I’m fed up of having to apologise to Jo about going over a hump in the road too quickly (that almost sounds like she moans when I hump too quickly – hey, I like that). :o)

Jo has a very serious back complaint (not my fault). Last year, she had a major operation on it (Microdiscectomy). It only takes a “jolt” to get her problem aggravated (I nearly said “It only takes a little one to get her on her back” but I thought better of it).

I drive quite casually. I ain’t in any kind of a hurry. I just amble along happy to get there eventually. However, despite my view as to my speed, I must go too quickly for Jo’s liking (as every road hump throws us against the roof of the car. “Ooops. Sorry Darling………… Whoops!..... Sorry Darling…………. Oooops……”).
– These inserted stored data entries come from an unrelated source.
-- ==== Sys2Proof/Tests/Slice0.lean ====
section
/-! SUPPORT. The model's own tests: the checks of WellFormed, words written out bit by bit from 30_encoding.md R70 and
R80, one step each from the vectors of 95_test_vectors.md, and for each obligation with hypotheses a theorem that shows
them met together. Expected values are the spec's or worked out by hand from it. -/

namespace Sys2Proof.Tests

open Sys2Proof Sys2Proof.Machine Sys2Proof.Safety

/-! ### Helpers -/

/-- The state an outcome leaves. -/
def leaves : Host.Outcome State Fault Refusal → Option State
  | .next s => some s
  | .fault _ => none
  | .refused _ => none

/-- The state after a list of operations; `s` itself if one of them stopped. -/
def after (ops : List Instr) (s : State) : State := (leaves (execAll ops s)).getD s

/-- The last answer the host got. -/
def answer (s : State) : Option Response := s.responses.getLast?

/-- `RD STATUS` and `RD XFER`, as the tables of 95_test_vectors.md 2.2 give them. -/
def statusAndXfer (s : State) : Option Response × Option Response :=
  (answer (after [.rdStatus] s), answer (after [.rdXfer] s))

/-- EX right after reset, with the RAMs at known contents. -/
def base : State :=
  { State.reset with color := [0x123456, 0x800000, 0, 0xFFFFFF], pulse := List.replicate 97 7 }

/-- A strip of one LED: 25 entries. -/
def oneLed : Config := { nLeds := 1, pwmPeriod := 100, dutyShort := 30, dutyLong := 50, taskPeriod := [0x30, 0xFFFFFFFF] }

/-- The largest configuration of 00_scope.md R6, with the smallest duties of 90_conflicts.md C8. -/
def widest : Config :=
  { nLeds := 341, pwmPeriod := 3, dutyShort := 1, dutyLong := 2, taskPeriod := List.replicate 14 0 }

/-- The one-LED strip at rest, its RAMs at known contents. -/
def idle : State :=
  { State.resetWith oneLed 0 with color := [0x123456], pulse := List.replicate 25 7 }

/-- Its frame just started. -/
def sending : State := after [.wrCtrl 1] idle

/-- A frame of no LEDs that has drained. -/
def draining : State := after [.wrFrameLen 0, .wrCtrl 1, .evPeriod] idle

/-! ### WellFormed: an ill-formed term for each check, and a well-formed one beside it -/

theorem test_wf_channel : (Instr.rdLast 2).wf Config.ex = false ∧ (Instr.rdLast 1).wf Config.ex = true ∧
    (Instr.rdPeriod 2).wf Config.ex = false ∧ (Instr.rdCheck 13).wf Config.ex = false ∧
    (Instr.rdCheck 13).wf widest = true := by decide

theorem test_wf_channel_write : (Instr.wrLast 2 0).wf Config.ex = false ∧ (Instr.wrPeriod 2 0).wf Config.ex = false ∧
    (Instr.wrCheck 2 0).wf Config.ex = false ∧ (Instr.wrCheck 1 0).wf Config.ex = true := by decide

theorem test_wf_color : (Instr.rdColor 4).wf Config.ex = false ∧ (Instr.rdColor 3).wf Config.ex = true ∧
    (Instr.wrColor 4 0).wf Config.ex = false ∧ (Instr.wrColor 3 0).wf Config.ex = true := by decide

theorem test_wf_pulse : (Instr.rdPulse 97).wf Config.ex = false ∧ (Instr.rdPulse 96).wf Config.ex = true ∧
    (Instr.wrPulse 97 0).wf Config.ex = false ∧ (Instr.wrPulse 96 0).wf Config.ex = true := by decide

/-- BUS_ERROR: no mapped word, no INVALID descriptor and no event; an unmapped, a misaligned and a narrow access. -/
theorem test_wf_busError : (Instr.busError 0x20000004).wf Config.ex = false ∧
    (Instr.busError 0x30000004).wf Config.ex = false ∧ (Instr.busError 0x20010004).wf Config.ex = false ∧
    (Instr.busError 0x80000000).wf Config.ex = false ∧ (Instr.busError 0x20000040).wf Config.ex = true ∧
    (Instr.busError 0x20000006).wf Config.ex = true ∧ (Instr.busError 0x00000004).wf Config.ex = true := by decide
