-- ==== Sys2Proof/Machine/State.lean ====
section
/-!
DEFINITION. The state of the QKE3-M58 module as the spec gives it, as plain data, and its value at
reset. `Mod` is the module; `State` is the module with the queue of commands that wait.

A sparse table is a list of keyed entries; a missing entry reads as the value its docstring names.
-/

namespace Sys2Proof.Machine

/-- Memory: (address, byte) cells with strictly rising addresses, none of them zero; an unlisted
address reads as +0 (R240: training fills every tier with +0). -/
abbrev Memory := List Host.Cell

/-! ### Status codes and replies -/

/-- The status codes of R58. -/
inductive Status where
  | ok | okDegraded | okHeld | okDropped
  | refusedFit | refusedAuth | busyReducing | badPacket | badDescriptor
  | bounds | overlap | poolEmpty | quota | nonfinite
  | timeout | abandoned | spoiled | staleIncarnation | targetResetting
  | faultDetected | partFailed
  deriving DecidableEq, Repr, Inhabited

/-- A value as the engines take it: NaN (no payload, R82), an infinity, or `±man × 2^exp`. -/
inductive Val where
  | nan
  | inf (neg : Bool)
  | fin (neg : Bool) (man : Nat) (exp : Int)
  deriving DecidableEq, Repr, Inhabited

/-- A command's counter summary (R57). -/
structure Summary where
  nonfinite : Nat := 0
  underflow : Nat := 0
  corrected : Nat := 0
  saturated : Nat := 0
  esc : Bool := false
  degraded : Bool := false
  held : Bool := false
  dropped : Bool := false
  preempted : Bool := false
  throttled : Bool := false
  deriving DecidableEq, Repr, Inhabited

/-- A reply packet (R56). `tag` is its integrity tag; a stored reply has none yet, since each sending signs anew (R46, R53). -/
structure Reply where
  dst : Endpoint
  dup : Bool
  major : Nat
  variant : Nat
  job : Nat
  inc : Nat
  queue : Nat
  seq : Nat
  status : Status
  detail : Nat
  handle : Nat
  doneTime : Tick
  counters : Summary
  payload : Bytes
  tag : Bytes := []
  deriving DecidableEq, Repr

/-! ### Descriptors and plans -/

/-- A dimension record (Table 7.2). -/
structure DimRec where
  extent : Nat
  origin : Nat := 0
  ownStart : Nat := 0
  ownLen : Nat := 0
  stride : Int := 1
  deriving DecidableEq, Repr, Inhabited

/-- A tensor descriptor (R189). -/
structure Desc where
  format : Nat
  ndim : Nat
  remote : Bool := false
  sparse24 : Bool := false
  rank : Nat := 0
  tensor : Nat
  base : Int := 0
  auxBase : Nat := 0
  pad : Nat := 0
  dims : List DimRec
  deriving DecidableEq, Repr, Inhabited

/-- Where a tensor of a plan lies (R66 MEMORY). -/
inductive Tier where
  | a | b
  | stake (logical : Nat)
  | rim (side : Nat)
  deriving DecidableEq, Repr, Inhabited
Why do we need road humps? Don’t we have enough Speed Camera’s or something?

The amount of wear and tear that these road humps cause must be considerable too.

I wonder…… what if someone decided to take Sandwell M.B.C. to court.

I can imagine the Judge …….(Adopts a deep booming voice) … “Sandwell Norman Stanley Fletcher. This is not the first time you have been brought before this court. You are charged with employing an excess of speed humps”. Sorry. Drifted off the path there. Seriously though, could we, or someone, argue the case that Sandwell have been responsible for the excessive wear and tear on the shockers and wheels of their car? I’d like to think so. And this ain’t me jumping on one of these Americany Blame/Claim thingies. I don’t want “Injury-Lawyers-4-U” on the case, thank you very much. I want a simple guy who just gets on with his job. My car’s knackered and I blame you, sort of thing. I don’t want sensationalism, just a quiet result.

It would only take one winning claim to get the JCB’s out. Overnight the fecking things would disappear from our streets. All I want is one brave soul to take em on. Come on. You know its you, don’t you. Do us all a favour.